Dogs and clinical data
There were 17 male dogs (five neutered) and five females (four spayed) in this study (Table 1). The most common breed was the miniature dachshund (n = 5). Possible underlying diseases for pyoderma were identified in five of 22 cases (18.2%), as follows: atopic dermatitis (n = 3), hypothyroidism (n = 1) and concurrent atopic dermatitis with hypothyroidism (n = 1). Prior therapies were noted in 13 dogs and included cephalosporin [nine of 22 dogs (40.9%)], recombinant canine interferon-γ (dog no. 2), prednisolone (dog no. 12), ciclosporin (dog no. 16), and allergen-specific immunotherapy (dog no. 21). Concurrent medical therapies were unchanged in dogs during the study (see Table 1).
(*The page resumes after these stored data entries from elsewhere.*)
-- ==== Sys2Proof/Safety.lean ====
section
/-! DEFINITION. The terms that claims are made in: the end of a run, HOST's duties, the invariants of the block, and a
command run to its end with no TICK between its steps. -/

namespace Sys2Proof.Machine

/-- 70_reset_and_hazards.md R262, 60_exceptions.md R228: a run is at its end: CMD has issued nothing more, no command is
in flight, no fault is recorded. -/
def State.atEnd (s : State) : Bool := s.host.port.isEmpty && s.inFlight.isNone && s.fault.isNone

/-- No command is in flight and none is stopped by a fault: CMD may start its next command (R67, R80). -/
def State.ready (s : State) : Bool := s.inFlight.isNone && s.fault.isNone

/-- HOST's `k`-th answer to `now()` from here on, if nothing but the block's own questions is asked of it: the script's
entries in turn, the last of them from then on, and free values where there is no script (10_state.md R36; log 3). -/
def HostInputs.nowAt (h : HostInputs) (k : Nat) : Time :=
  match h.clock with
  | [] => Config.freeNow (h.clockReads + k)
  | t :: ts => (t :: ts).getD k (ts.getLastD t)

/-- 60_exceptions.md R241: HOST's duty that `now()` never goes back across the run, whether a script or free values answer
it. A claim that needs it takes it as a premise (log 20). -/
def HostInputs.clockOrdered (h : HostInputs) : Prop := ∀ j k : Nat, j ≤ k → h.nowAt j ≤ h.nowAt k

/-- 00_scope.md R8: the pool sizes that are legal. -/
def State.legalSize (s : State) : Prop := 1 ≤ s.channels ∧ s.channels ≤ Config.maxChannels

/-- 10_state.md R42: the number of the field that a field write names, in the register summary's order. -/
def FieldWrite.field : FieldWrite → Nat
  | .phase _ => 0
  | .phaseIncrement _ => 1
  | .amplitude _ => 2
  | .durationSamples _ => 3
  | .samplesPlayed _ => 4
  | .startTime _ => 5
  | .envelope _ => 6
  | .active _ => 7
  | .scheduled _ => 8

/-- The piece of state that a write names: field k of channel i is (i + 1, k), a global register is (0, its number in
10_state.md R42), and entry n of SNAP is (0, 8 + n). -/
def Write.place : Write → Nat × Nat
  | .channel i w => (i + 1, w.field)
  | .sampleRate _ => (0, 0)
  | .running _ => (0, 1)
  | .setupDone _ => (0, 2)
  | .audioStartTime _ => (0, 3)
  | .snapLen _ => (0, 5)
  | .snapEntry n _ => (0, 8 + n)

/-- The writes pending in `s`. -/
def State.pending (s : State) : List Write := s.inFlight.elim [] InFlight.writes

/-- `s` with its pending writes done: what the write set under way leaves where nothing else writes. -/
def State.settled (s : State) : State := s.putAll s.pending

/-- A write set names no piece of state twice, so its order is without effect on what it leaves. -/
def State.distinctWrites (s : State) : Prop := (s.pending.map Write.place).Nodup

/-- 10_state.md R29: `active` and `scheduled` are not both 1. -/
def Channel.exclusive (c : Channel) : Prop := ¬ (c.active = true ∧ c.scheduled = true)

/-- 10_state.md R29, 90_conflicts.md C6: the source's invariant as it holds at every step: once the write set under way
is done, no channel has both flags set; between commands that is the pool itself. -/
def State.flagsInv (s : State) : Prop := s.distinctWrites ∧ ∀ c ∈ s.settled.pool, c.exclusive

/-- The write is one of SETUP's to a global register. -/
def Write.ofSetup : Write → Bool
  | .sampleRate _ | .running _ | .setupDone _ | .audioStartTime _ => true
  | .channel _ _ | .snapEntry _ _ | .snapLen _ => false

/-- RUNNING = 1 means a SETUP has been made whose rate is not 0 (10_state.md R31, R32, R37). -/
def State.runningConfigured (s : State) : Prop :=
  s.running = true → s.setupDone = true ∧ s.sampleRate ≠ 0

/-- Where a SETUP in flight stands: RUNNING stays 0 until its last write, before which SETUP_DONE and SAMPLE_RATE have
been written. -/
def State.setupStage (s : State) (f : InFlight) : Prop :=
  match f.work with
  | .setupNow _ => s.running = false ∧ f.writes = []
  | .setupInstall sr =>
    s.running = false ∧ (∀ w ∈ f.writes, ∀ b, w ≠ .running b) ∧ s.settled.setupDone = true ∧ s.settled.sampleRate = sr
  | _ =>
    (∀ w ∈ f.writes, w.ofSetup = false) ∨
      ∃ b, f.writes = [.running b] ∧ s.running = false ∧ (b = true → s.setupDone = true ∧ s.sampleRate ≠ 0)

/-- 10_state.md R32: what every step keeps about SETUP and RUNNING. -/
def State.setupInv (s : State) : Prop :=
  s.distinctWrites ∧ s.runningConfigured ∧ ∀ f, s.inFlight = some f → s.setupStage f

/-- 41_mixer.md R167: LEVEL is never above 63, in a pool of legal size. -/
def State.levelInv (s : State) : Prop := s.legalSize ∧ s.level ≤ 63#8

/-- 20_memory.md R65: up to `n` steps of the command in flight under `per_field` with no TICK between them. -/
def State.cmdRun : Nat → State → State
  | 0, s => s
  | n + 1, s =>
    match s.inFlight with
    | none => s
    | some f => (s.advance f).cmdRun n

/-- `s` under another COMMAND_ATOMICITY. -/
def State.withAtomicity (s : State) (a : Atomicity) : State := { s with params := { s.params with atomicity := a } }

/-- `s` without what only says how it came about: the WRITE_ORDER draws and COMMAND_ATOMICITY. -/
def State.visible (s : State) : State :=
  { s with
    params := { s.params with atomicity := .perField }
    host := { s.host with order := [], orderDraws := 0 } }

/-- With no TICK between its steps, the command in flight in `s` ends in `t`, whatever WRITE_ORDER draws (20_memory.md
R66, R67). -/
def State.runsTo (s t : State) : Prop := ∃ n, (s.cmdRun n).inFlight = none ∧ (s.cmdRun n).visible = t.visible

/-- The exec outcome `o` of a command taken in `s` whose whole effect is `t` (40_scheduler.md R110). Under `per_field` the
command is in flight at `f` and has changed nothing else yet, and, with no TICK between its steps, ends in `t`; under
`per_command` it has ended in `t`. Nothing is then in flight. -/
def startsOrEnds (s : State) (o : Host.Outcome State Fault Refusal) (f : InFlight) (t : State) : Prop :=
  (s.params.atomicity = .perField →
    o = .next { s with inFlight := some f } ∧
      State.runsTo { s with inFlight := some f } { t with inFlight := none }) ∧
  (s.params.atomicity = .perCommand → o = .next { t with inFlight := none })

/-- A write set on one channel is done: channel `i`, if it exists, is now what `g` makes of it. -/
def State.channelBecomes (s : State) (i : Nat) (g : Channel → Channel) : State := { s with pool := s.pool.modify i g }

/-- The results of `s` and, after them, `ws`. -/
def State.answered (s : State) (ws : List Word) : State := { s with results := s.results ++ ws }

/-- `s` once CONFIGURE has armed channel `i` and the command has delivered `i` (40_scheduler.md R112, R116, R117): where
DELAY > 0 Scheduled, with one answer of HOST to `now()` taken, else Active at once with `start_time` kept. -/
def State.toneArmed (s : State) (i : Nat) (vol : Byte) (freq dur delay : Word) : State :=
  if 0 < delay.toInt then
    (s.nowTaken.channelBecomes i fun c =>
      { c with
        phaseIncrement := incOf freq s.sampleRate, amplitude := vol, durationSamples := dursOf dur s.sampleRate
        startTime := startOf s.nowAnswer delay s.params.tps, phase := 0, samplesPlayed := 0, envelope := 0
        active := false, scheduled := true }).answered [BitVec.ofNat 32 i]
  else
    (s.channelBecomes i fun c =>
      { c with
        phaseIncrement := incOf freq s.sampleRate, amplitude := vol, durationSamples := dursOf dur s.sampleRate
        phase := 0, samplesPlayed := 0, envelope := 0, active := true, scheduled := false }).answered [BitVec.ofNat 32 i]

/-- The work and the writes of a query in flight that is not REBUILD_LIST: it has none to write (42_query.md R190). -/
def InFlight.ofQuery (f : InFlight) : Prop :=
  f.writes = [] ∧
  match f.work with
  | .scan _ g | .scanScheduled _ g =>
    match g with
    | .findFree | .countBusy _ | .countActive _ => True
    | .allocate _ _ _ _ | .rebuild _ => False
  | .isActiveRead _ | .startTimeRead | .deliver => True
  | _ => False

/-- REBUILD_LIST in flight: its scan, or its end, with nothing to write but SNAP and SNAP_LEN and no result (42_query.md
R190, R192). -/
def InFlight.ofRebuild (f : InFlight) : Prop :=
  f.result = [] ∧
  (∀ w ∈ f.writes, (∃ n v, w = .snapEntry n v) ∨ ∃ v, w = .snapLen v) ∧
  ((∃ j n, f.work = .scan j (.rebuild n)) ∨ (∃ j n, f.work = .scanScheduled j (.rebuild n)) ∨ f.work = .deliver)

/-- PLAY or PLAY_CH in flight, up to the write set of its arm (40_scheduler.md R112, R118, R119). -/
def Work.ofArm : Work → Prop
  | .playCheck _ _ _ _ | .playChCheck _ _ _ _ _ | .configure _ _ _ _ _ | .configureNow _ _ _ _ _ => True
  | .scan _ g | .scanScheduled _ g => ∃ vol freq dur delay, g = .allocate vol freq dur delay
  | _ => False

/-- UPDATE in flight, up to its end (40_scheduler.md R123). -/
def Work.ofUpdate : Work → Prop
  | .updateNow | .updateScan _ _ | .updateStart _ _ => True
  | _ => False

/-- The event is an OutputLevel (10_state.md R34). -/
def Event.isOutputLevel : Event → Bool
  | .outputLevel _ => true
  | .diagSetupFailed => false

end Sys2Proof.Machine
end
Correlation between inhibition zone diameters and MICs
Disk-diffusion susceptibility and agar-dilution tests for cefovecin were performed on 36 S. pseudintermedius isolates cultured from the skin of the dogs (22 from day 0 and 14 from day 14; Table 2). The results of cefovecin disk-diffusion tests and MICs of 10 strains isolated on day 14 (SP nos. 23, 25, 27, 28, 29, 31, 32, 33, 34 and 36) were similar to 10 strains isolated on day 0 (SP nos 3, 5, 7, 8, 11, 15, 16, 19, 20 and 22) and were excluded from further statistical analysis; therefore, a total of 26 strains were characterized further. There was a significant linear correlation (r = -0.83) between the diameter of the zone of inhibition by disk diffusion and the MICs for cefovecin (Pearson’s correlation coefficient, two-tailed, P < 0.0001; Figure 1). The range of zone diameters of inhibition for cefovecin was 6-39 mm (mean, 26.5 mm). The MICs of seven strains with zones of inhibition ≤6 mm were ≥512 μg/mL (n = 5), 256 μg/mL (n =1) and 1 μg/mL (n = 1). The MICs of 13 strains whose zones of inhibition ≥30 mm were ≤0.25 μg/mL (Table 2).